*** DATA SHOWN ***
/-! ### modBelv -/

@[simp] theorem State.modBelv_pending (s : State) (g : Belvedere → Belvedere) : (s.modBelv g).pending = s.pending := rfl
@[simp] theorem State.modBelv_pins (s : State) (g : Belvedere → Belvedere) : (s.modBelv g).pins = s.pins := rfl
@[simp] theorem State.modBelv_global (s : State) (g : Belvedere → Belvedere) : (s.modBelv g).global = s.global := rfl
@[simp] theorem State.modBelv_counters (s : State) (g : Belvedere → Belvedere) : (s.modBelv g).counters = s.counters := rfl
@[simp] theorem State.modBelv_fab (s : State) (g : Belvedere → Belvedere) : (s.modBelv g).fab = s.fab := rfl
@[simp] theorem State.modBelv_watch (s : State) (g : Belvedere → Belvedere) : (s.modBelv g).watch = s.watch := rfl
@[simp] theorem State.modBelv_front (s : State) (g : Belvedere → Belvedere) : (s.modBelv g).front = s.front := rfl
@[simp] theorem State.modBelv_xfer (s : State) (g : Belvedere → Belvedere) : (s.modBelv g).xfer = s.xfer := rfl
@[simp] theorem State.modBelv_gather (s : State) (g : Belvedere → Belvedere) : (s.modBelv g).gather = s.gather := rfl
@[simp] theorem State.modBelv_time (s : State) (g : Belvedere → Belvedere) : (s.modBelv g).time = s.time := rfl
@[simp] theorem State.modBelv_ports (s : State) (g : Belvedere → Belvedere) : (s.modBelv g).ports = s.ports := rfl
@[simp] theorem State.modBelv_topo (s : State) (g : Belvedere → Belvedere) : (s.modBelv g).topo = s.topo := rfl
@[simp] theorem State.modBelv_gate (s : State) (g : Belvedere → Belvedere) : (s.modBelv g).gate = s.gate := rfl
@[simp] theorem State.modBelv_ident (s : State) (g : Belvedere → Belvedere) : (s.modBelv g).ident = s.ident := rfl
@[simp] theorem State.modBelv_power (s : State) (g : Belvedere → Belvedere) : (s.modBelv g).power = s.power := rfl
@[simp] theorem State.modBelv_flt (s : State) (g : Belvedere → Belvedere) : (s.modBelv g).flt = s.flt := rfl
@[simp] theorem State.modBelv_lodge (s : State) (g : Belvedere → Belvedere) : (s.modBelv g).lodge = s.lodge := rfl
@[simp] theorem State.modBelv_belv (s : State) (g : Belvedere → Belvedere) : (s.modBelv g).belv = g s.belv := rfl
@[simp] theorem State.modBelv_resetRun (s : State) (g : Belvedere → Belvedere) : (s.modBelv g).resetRun = s.resetRun := rfl
@[simp] theorem State.modBelv_retained (s : State) (g : Belvedere → Belvedere) : (s.modBelv g).retained = s.retained := rfl
@[simp] theorem State.modBelv_freeCount (s : State) (g : Belvedere → Belvedere) : (s.modBelv g).freeCount = s.freeCount := rfl

/-! ### setPort -/

@[simp] theorem State.setPort_pending (s : State) (p : PortIx) (v : Port) : (s.setPort p v).pending = s.pending := rfl
@[simp] theorem State.setPort_pins (s : State) (p : PortIx) (v : Port) : (s.setPort p v).pins = s.pins := rfl
@[simp] theorem State.setPort_global (s : State) (p : PortIx) (v : Port) : (s.setPort p v).global = s.global := rfl
@[simp] theorem State.setPort_counters (s : State) (p : PortIx) (v : Port) : (s.setPort p v).counters = s.counters := rfl
@[simp] theorem State.setPort_fab (s : State) (p : PortIx) (v : Port) : (s.setPort p v).fab = s.fab := rfl
@[simp] theorem State.setPort_watch (s : State) (p : PortIx) (v : Port) : (s.setPort p v).watch = s.watch := rfl
@[simp] theorem State.setPort_front (s : State) (p : PortIx) (v : Port) : (s.setPort p v).front = s.front := rfl
@[simp] theorem State.setPort_xfer (s : State) (p : PortIx) (v : Port) : (s.setPort p v).xfer = s.xfer := rfl
@[simp] theorem State.setPort_gather (s : State) (p : PortIx) (v : Port) : (s.setPort p v).gather = s.gather := rfl
@[simp] theorem State.setPort_time (s : State) (p : PortIx) (v : Port) : (s.setPort p v).time = s.time := rfl
theorem State.setPort_ports (s : State) (p : PortIx) (v : Port) : (s.setPort p v).ports = s.ports.set p v := rfl
@[simp] theorem State.setPort_topo (s : State) (p : PortIx) (v : Port) : (s.setPort p v).topo = s.topo := rfl
@[simp] theorem State.setPort_gate (s : State) (p : PortIx) (v : Port) : (s.setPort p v).gate = s.gate := rfl
@[simp] theorem State.setPort_ident (s : State) (p : PortIx) (v : Port) : (s.setPort p v).ident = s.ident := rfl
@[simp] theorem State.setPort_power (s : State) (p : PortIx) (v : Port) : (s.setPort p v).power = s.power := rfl
@[simp] theorem State.setPort_flt (s : State) (p : PortIx) (v : Port) : (s.setPort p v).flt = s.flt := rfl
@[simp] theorem State.setPort_lodge (s : State) (p : PortIx) (v : Port) : (s.setPort p v).lodge = s.lodge := rfl
@[simp] theorem State.setPort_belv (s : State) (p : PortIx) (v : Port) : (s.setPort p v).belv = s.belv := rfl
@[simp] theorem State.setPort_resetRun (s : State) (p : PortIx) (v : Port) : (s.setPort p v).resetRun = s.resetRun := rfl
@[simp] theorem State.setPort_retained (s : State) (p : PortIx) (v : Port) : (s.setPort p v).retained = s.retained := rfl
@[simp] theorem State.setPort_freeCount (s : State) (p : PortIx) (v : Port) : (s.setPort p v).freeCount = s.freeCount := rfl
*** End of DATA SHOWN ***
● **WHAT TO PRODUCE**: What you give back should be exactly the lines of the entries above from the one containing "v).gate = s.gate := rfl" to the end, and nothing more.

● **RESULT OF THIS TASK**:
@[simp] theorem State.setPort_gate (s : State) (p : PortIx) (v : Port) : (s.setPort p v).gate = s.gate := rfl
@[simp] theorem State.setPort_ident (s : State) (p : PortIx) (v : Port) : (s.setPort p v).ident = s.ident := rfl
@[simp] theorem State.setPort_power (s : State) (p : PortIx) (v : Port) : (s.setPort p v).power = s.power := rfl
@[simp] theorem State.setPort_flt (s : State) (p : PortIx) (v : Port) : (s.setPort p v).flt = s.flt := rfl
@[simp] theorem State.setPort_lodge (s : State) (p : PortIx) (v : Port) : (s.setPort p v).lodge = s.lodge := rfl
@[simp] theorem State.setPort_belv (s : State) (p : PortIx) (v : Port) : (s.setPort p v).belv = s.belv := rfl
@[simp] theorem State.setPort_resetRun (s : State) (p : PortIx) (v : Port) : (s.setPort p v).resetRun = s.resetRun := rfl
@[simp] theorem State.setPort_retained (s : State) (p : PortIx) (v : Port) : (s.setPort p v).retained = s.retained := rfl
@[simp] theorem State.setPort_freeCount (s : State) (p : PortIx) (v : Port) : (s.setPort p v).freeCount = s.freeCount := rfl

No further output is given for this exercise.